Assemblywoman Cathleen Galgiani (D-Livingston), who represents Merced County, said she planned to call State Sen. Leader Darryl Steinberg Friday afternoon to ask if any emergency funds are available to help homeowners struggling with mental health problems.

She plans to ask Steinberg "if there is an emergency fund so that we can do something in the near term to have enough counselors available," Galgiani said.

She also urged residents struggling with stress, anxiety and depression to reach out for help:

"There's a stigma about reaching out and asking for help. There shouldn't be." She added. "I think that in Merced County, we're in depression, people are hurting, people should not be ashamed."

The Sun-Star asked Galgiani and other elected and appointed officials to talk about possible solutions to the mental health crisis outlined in the series "Houses of Blues" that appeared in the newspaper Friday and today.

"I told HUD Secretary Shaun Donovan about that — foreclosure and mental health, about suicide and depression," Congressman Dennis Cardoza (D-Merced) said Friday night. "I told him about baby dolls left out in the bushes as families rush to leave. I told him that it doesn't matter if the baby doll was put there by a hurricane or the foreclosure man. Your child's baby doll is still out on the sidewalk."

Cardoza said he's so upset with the lack of economic help to stem the housing crisis here that he has taken the "unusual step" among D.C. bureaucrats of becoming extremely outspoken.

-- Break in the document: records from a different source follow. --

-- ==== Sys2Proof/Decode.lean ====
section
/-!
DEFINITION. Decoding and encoding of instruction words (R46 to R55). `decodeWord` is total: each word is an instruction or is
refused by the kind of R54 that it meets. `encode` gives the word of an instruction; both follow the formats of R52 and the
function map of R55.
-/

namespace Sys2Proof

/-- Why a word is no instruction (R54, R57 kinds 0, 1 and 2). -/
inductive Reject where
  /-- MAJOR 0x00 or 0x1C to 0x1F. -/
  | undefinedMajor
  /-- An unassigned value of the operation selector, or a CSR number that no table lists (R55, R92). -/
  | undefinedFunction
  /-- A reserved bit that is 1, or an operand-control value that the instruction does not accept. -/
  | reservedField
deriving DecidableEq, Repr

/-- The outcome of decoding one word. -/
inductive Decoded where
  | instr (i : Instr)
  | reject (r : Reject)
deriving DecidableEq, Repr

/-! The formats of R52, high field first; all share bits 6 to 0 (R46). -/

/-- The low seven bits. -/
def encTail (mj : BitVec 5) (w l : Bool) : BitVec 7 := mj ++ BitVec.ofBool w ++ BitVec.ofBool l

/-- Format R. -/
def encR (fn c b a d mj : BitVec 5) (w l : Bool) : Word32 := fn ++ c ++ b ++ a ++ d ++ encTail mj w l

/-- Format I. -/
def encI (imm : BitVec 12) (f3 : BitVec 3) (a d mj : BitVec 5) (w l : Bool) : Word32 := imm ++ f3 ++ a ++ d ++ encTail mj w l

/-- Format U. -/
def encU (imm : BitVec 20) (d mj : BitVec 5) (w l : Bool) : Word32 := imm ++ d ++ encTail mj w l

/-- Format BR. -/
def encBR (off : BitVec 12) (cnd : BitVec 3) (b a mj : BitVec 5) (w l : Bool) : Word32 := off ++ cnd ++ b ++ a ++ encTail mj w l

/-- Format J. -/
def encJ (off : BitVec 20) (d mj : BitVec 5) (w l : Bool) : Word32 := off ++ d ++ encTail mj w l

/-- Format M. -/
def encM (off : BitVec 8) (scp ord : BitVec 2) (sz : BitVec 3) (a d mj : BitVec 5) (w l : Bool) : Word32 :=
  off ++ scp ++ ord ++ sz ++ a ++ d ++ encTail mj w l

/-- Format V. -/
def encV (fn : BitVec 5) (ty : BitVec 2) (k : BitVec 3) (b a d mj : BitVec 5) (w l : Bool) : Word32 :=
  fn ++ ty ++ k ++ b ++ a ++ d ++ encTail mj w l

/-- Format P. -/
def encP (z : BitVec 3) (sa ce : BitVec 1) (sc pp qb qa : BitVec 3) (fb fa : BitVec 4) (mj : BitVec 5) (w l : Bool) : Word32 :=
  z ++ sa ++ ce ++ sc ++ pp ++ qb ++ qa ++ fb ++ fa ++ encTail mj w l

"When I come back home and meet with my constituents, I can see the stress they're under," he said. "I look in their eyes and I see what they're feeling. And I know how hard it is for them."

As more residents seek help because they're losing their homes, Merced County — with the highest foreclosure rate in the state — lost $1.1 million in state mental health funds last year. It is braced for more cuts in coming months.

Some elected officials warned that increased state aid is unlikely.

"I think the most important thing that we can do is pass national health insurance reform, which provides health insurance for all Americans," said the chairman of the state Assembly Health Committee, Dave Jones, D-Sacramento.

He said that "it would be a big mistake" to make further cuts in state mental health funds for counties. "The problem is that without the voters' willingness to support new revenues, the state doesn't have the resources to expand."

Merced County's mental health chief said Friday that he knows exactly what he needs most to help homeowners cope with the stresses of foreclosure. "Staffing. Just having the staff to provide services," said Manuel Jimenez, director of a mental health department attempting to counsel a growing number of depressed and anxious patients in a county with the highest foreclosure rate in California.

Like other counties, however, Merced County has suffered severe cuts in mental health funding. Jimenez said that after losing nine counselors to budget cuts, his remaining counselors are seeing more patients, a tough job in the best of circumstances.

"Imagine coming in at 8 a.m. and hearing people's terrible stories, and an hour after that you're hearing more terrible stories, and an hour after that, someone else's woes," Jimenez said.